H2R: A Human-to-Robot Data Augmentation for Robot Pre-training from Videos

Large-scale pre-training using egocentric human videos has proven effective for robot learning. However, the models pre-trained on such data can be suboptimal for robot learning due to the significant visual gap between human hands and those of different robots. To remedy this, we propose H2R, a human-to-robot data augmentation pipeline that converts egocentric human videos into robot-centric visual data. H2R estimates human hand pose from videos, retargets the motion to simulated robotic arms, removes human limbs via segmentation and inpainting, and composites rendered robot embodiments into the original frames with camera-aligned geometry. This process explicitly bridges the visual gap between human and robot embodiments during pre-training. We apply H2R to augment large-scale egocentric human video datasets such as Ego4D and SSv2. To verify the effectiveness of the augmentation pipeline, we introduce a CLIP-based image-text similarity metric that quantitatively evaluates the semantic fidelity of robot-rendered frames to the original human actions. We evaluate H2R through comprehensive experiments in both simulation and real-world settings. In simulation, H2R consistently improves downstream success rates across four benchmark suites-Robomimic, RLBench, PushT, and CortexBench-yielding gains of 1.3%-10.2% across different visual encoders and policy learning methods. In real-world experiments, H2R improves performance on UR5 and dual-arm Franka/UR5 manipulation platforms, achieving 3.3%-23.3% success rate gains across gripper-based, dexterous, and bimanual tasks. We further demonstrate the potential of H2R in cross-embodiment generalization and its compatibility with vision-language-action models. These results indicate that H2R improves the generalization ability of robotic policies by mitigating the visual discrepancies between human and robot domains.

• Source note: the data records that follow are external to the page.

/-- A PTP sample from twice-ns terms: `a` is t2 − t1 − c_sync and `b` is t4 − t3 − c_dresp. A sample whose delay exceeds the
least of the last 16 by more than 1 µs is ignored (R512). -/
def Dev.ptpSample (d : Dev) (a b : Int) (log : Int) : Dev :=
  let delay2 := a + b
  let ds := (delay2 :: d.tim.delays).take 16
  let least := ds.foldl min delay2
  let d := (d.modTim fun t => { t with delays := ds }).setF F.TIM_PATH_DELAY 0
    (min 0xFFFFFFFF (openDiv 4 delay2 2).toNat)
  if delay2 > least + 2000 then d.addSat F.TIM_STATUS_IGNORED 0 1 else d.sample ((a - b) * 65536) log

/-- Whether PTP drives the servo now: discipline enabled, SRC 0 or 2. -/
def Dev.ptpOn (d : Dev) : Bool := d.flag F.TIM_CTRL_EN 0 && d.timSrc ≠ 1

/-- Count a discarded message (R510). -/
def Dev.ptpIgnore (d : Dev) : Dev := d.addSat F.TIM_STATUS_IGNORED 0 1

/-- Whether a message lies inside the subset of Table 14-2: supported, of the domain, on the transport that TRANSPORT selects
(assumption 136). -/
def Dev.ptpIn (d : Dev) (dom : Nat) (udp supported : Bool) : Bool :=
  supported && dom = d.fld F.TIM_CTRL_DOMAIN 0 && udp == d.flag F.TIM_CTRL_TRANSPORT 0

/-- The selected master sends a message. -/
def Dev.fromMaster (d : Dev) (source : BitVec 64) : Bool := match d.tim.master with
  | some m => m.source == source
  | none => false

/-- A source has returned: HOLDOVER and PPS end (Table 14-3). -/
def Dev.sourceBack (d : Dev) : Dev :=
  if d.timSt = 0 || d.timSt = 3 || d.timSt = 4 then d.enterTim 1 else d

/-- A Sync with its origin time known is paired with the latest Delay_Resp (R512). -/
def Dev.paired (d : Dev) (a : Int) (log : Int) : Dev :=
  let d := d.sourceBack.modTim fun t => { t with sync := none, logSync := log, syncAt := d.now }
  match d.tim.path2 with
  | some b => d.ptpSample a b log
  | none => d

/-- t2: the stamp of a reception, corrected by the ingress latency (R511). -/
def Dev.rxStamp (d : Dev) (t : Nat) : Int := (t : Int) - s32 (d.fld F.TIM_ASYM_INGRESS 0)

/-- SYNC (R510, R512): a two-step Sync waits for its Follow_Up. -/
def execSync (m : PtpMsg) (s : State) : Host.Outcome State Fault Refusal :=
  s.upd fun d =>
    if !d.ptpIn m.domain.toNat m.udp (m.supported && decide (-7 ≤ m.logInterval) && decide (m.logInterval ≤ 0)) then d.ptpIgnore
    else if !d.ptpOn then d
    else if !d.fromMaster m.source then d
    else if m.twoStep then d.modTim fun t => { t with sync := some m }
    else d.paired (d.rxStamp m.received - m.origin - m.correction) m.logInterval

/-- FOLLOW_UP: it gives the origin time of the two-step Sync that waits (R510). -/
def execFollowUp (m : PtpMsg) (s : State) : Host.Outcome State Fault Refusal :=
  s.upd fun d =>
    if !d.ptpIn m.domain.toNat m.udp m.supported then d.ptpIgnore
    else if !d.ptpOn then d
    else match d.tim.sync with
      | none => d
      | some y =>
        if y.source = m.source ∧ y.seq = m.seq ∧ d.fromMaster m.source then
          d.paired (d.rxStamp y.received - m.origin - y.correction - m.correction) y.logInterval
        else d

/-- DELAY_REQ: the time port sends a Delay_Req at t3, corrected by the egress latency (R510, R511). -/
def execDelayReq (t3 : Nat) (s : State) : Host.Outcome State Fault Refusal :=
  s.upd fun d =>
    if d.ptpOn && d.tim.master.isSome then
      let n := (d.tim.reqSeq + 1) % 65536
      (d.modTim fun t =>
        { t with reqSeq := n, reqT3 := some (((t3 : Int) + s32 (d.fld F.TIM_ASYM_EGRESS 0)).toNat) }).emit (.delayReq n)
    else d

/-- DELAY_RESP: it gives t4 of the Delay_Req sent last (R510, R512). Its `origin` is the receive time stamp. -/
def execDelayResp (m : PtpMsg) (s : State) : Host.Outcome State Fault Refusal :=
  s.upd fun d =>
    if !d.ptpIn m.domain.toNat m.udp m.supported then d.ptpIgnore
    else if !d.ptpOn then d
    else match d.tim.reqT3 with
      | none => d
      | some t3 =>
        if d.fromMaster m.source && m.seq.toNat = d.tim.reqSeq then
          d.modTim fun t => { t with reqT3 := none, path2 := some ((m.origin : Int) - t3 - m.correction) }
        else d

/-! Master selection (R510, R513). -/

/-- The standard's comparison of two datasets as a list of numbers, less being better (assumption 36). -/
def annKey (m : PtpAnnounce) : List Nat :=
  [m.priority1.toNat, m.clockClass.toNat, m.accuracy.toNat, m.variance.toNat, m.priority2.toNat, m.identity.toNat,
   m.steps.toNat, m.source.toNat]

/-- Whether the first list comes before the second. -/
def lexLt : List Nat → List Nat → Bool
  | a :: r, b :: q => a < b || (a == b && lexLt r q)
  | _, _ => false

/-- The best of the qualified foreign masters: two Announces make one qualified (assumption 36). -/
def bestMaster (xs : List (PtpAnnounce × Nat)) : Option PtpAnnounce :=
  xs.foldl (fun b x =>
    if x.2 < 2 then b
    else match b with
      | none => some x.1
      | some y => if lexLt (annKey x.1) (annKey y) then some x.1 else b) none

/-- Follow the outcome of the dataset comparison: a change of master takes the state to ACQUIRING (R513). -/
def Dev.choose (d : Dev) : Dev :=
  match bestMaster d.tim.foreign with
  | none => d
  | some m =>
    let same := d.fromMaster m.source
    let d := d.modTim fun t => { t with master := some m }
    if same then d
    else
      let d := d.modTim fun t => { t with sync := none, reqT3 := none, path2 := none, delays := [], syncAt := d.now, annAt := d.now,
                                          annLog := m.logInterval }
      (d.setR R.TIM_MASTER 0 m.source).enterTim 1

/-- ANNOUNCE (R510). -/
def execAnnounce (m : PtpAnnounce) (s : State) : Host.Outcome State Fault Refusal :=
  s.upd fun d =>
    if !d.ptpIn m.domain.toNat m.udp m.supported then d.ptpIgnore
    else if !d.ptpOn then d
    else
      let d := if d.fromMaster m.source then d.modTim fun t => { t with annAt := d.now, annLog := m.logInterval } else d
      let n := match d.tim.foreign.find? fun x => x.1.source == m.source with
        | some x => min 2 (x.2 + 1)
        | none => 1
      let d := d.modTim fun t => { t with foreign := (m, n) :: t.foreign.filter fun x => x.1.source != m.source }
      d.choose

/-- A time of 2^log seconds, in ns. -/
def logNs (log : Int) : Nat := if log < 0 then 1000000000 / 2 ^ (-log).toNat else 1000000000 * 2 ^ log.toNat

/-- ANN_TMO in intervals: values outside 2 to 10 act as 3 (Table 14-7). -/
def Dev.annTmo (d : Dev) : Nat :=
  let n := d.fld F.TIM_CTRL_ANN_TMO 0
  if n < 2 || n > 10 then 3 else n

/-- Without its source the clock goes to PPS or HOLDOVER; before the first lock the state stays (R513, assumption 37). -/
def Dev.sourceGone (d : Dev) : Dev :=
  if d.timSrc = 2 && d.flag F.TIM_STATUS_PPS_VALID 0 then (if d.timSt = 4 then d else d.enterTim 4)
  else if d.flag F.TIM_STATUS_EVER_LOCKED 0 then (if d.timSt = 3 then d else d.holdover)
  else d

/-- SOURCE_LOSS (R513): no Sync was accepted for 4 intervals, and the master stays selected while its Announces go on, or its Announces
stopped, and the master is no longer qualified. -/
def execSourceLoss (s : State) : Host.Outcome State Fault Refusal :=
  s.upd fun d =>
    match d.tim.master with
    | none => d
    | some m =>
      if !d.ptpOn then d
      else if d.now ≥ d.tim.syncAt + 4 * logNs d.tim.logSync && d.now < d.tim.annAt + d.annTmo * logNs d.tim.annLog then d.sourceGone
      else
        let d := d.modTim fun t =>
          { t with master := none, sync := none, reqT3 := none, path2 := none, delays := [],
                   foreign := t.foreign.filter fun x => x.1.source != m.source }
        let d := d.setR R.TIM_MASTER 0 0
        if (bestMaster d.tim.foreign).isSome then d.choose else d.sourceGone

/-! Pulse per second (R515 to R517). -/

/-- The fraction of NT, in units of 2^−16 ns (R503). -/
def Dev.ntFrac (d : Dev) : Nat := d.tim.sub % 40000000000 * 65536 / 40000000000

/-- The offset of NT from the nearest whole second, in 2^−17 ns (R516). -/
def Dev.ppsOff (d : Dev) : Int :=
  let r : Int := (d.nt % 1000000000 * 65536 + d.ntFrac : Nat)
  if r ≤ 32768000000000 then 2 * r else 2 * (r - 65536000000000)

/-- PPS drives the servo: under SRC 1, or under SRC 2 in state PPS (R515). -/
def Dev.ppsDrives (d : Dev) : Bool := d.flag F.TIM_CTRL_EN 0 && (d.timSrc = 1 || (d.timSrc = 2 && d.timSt = 4))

翻译：大规模使用以人为中心的视频进行预训练已被证明对机器人学习是有效的。然而，由于人类手部与不同机器人手部之间存在显著的视觉差异，基于此类数据预训练的模型对于机器人学习可能并非最优。为解决此问题，我们提出了H2R，一种人机数据增强流程，可将以人为中心的视频转换为以机器人为中心的视觉数据。H2R从视频中估计人手姿态，将运动重定向到模拟的机械臂，通过分割和修复移除人体肢体，并将渲染的机器人实体以相机对齐的几何结构合成到原始帧中。该过程在预训练阶段显式地弥合了人类与机器人实体之间的视觉差异。我们应用H2R来增强大规模以人为中心的视频数据集，如Ego4D和SSv2。为验证该增强流程的有效性，我们引入了一种基于CLIP的图像-文本相似度度量，用于定量评估机器人渲染帧相对于原始人类动作的语义保真度。我们通过仿真和真实环境的综合实验评估H2R。在仿真中，H2R在四个基准测试套件——Robomimic、RLBench、PushT和CortexBench——中持续提升下游任务成功率，在不同的视觉编码器和策略学习方法上获得了1.3%–10.2%的性能提升。在真实世界实验中，H2R在UR5以及双臂Franka/UR5操作平台上提升了性能，在基于夹爪、灵巧操作和双手操作任务中实现了3.3%–23.3%的成功率提升。我们进一步展示了H2R在跨实体泛化方面的潜力及其与视觉-语言-动作模型的兼容性。这些结果表明，H2R通过减轻人类与机器人领域之间的视觉差异，提升了机器人策略的泛化能力。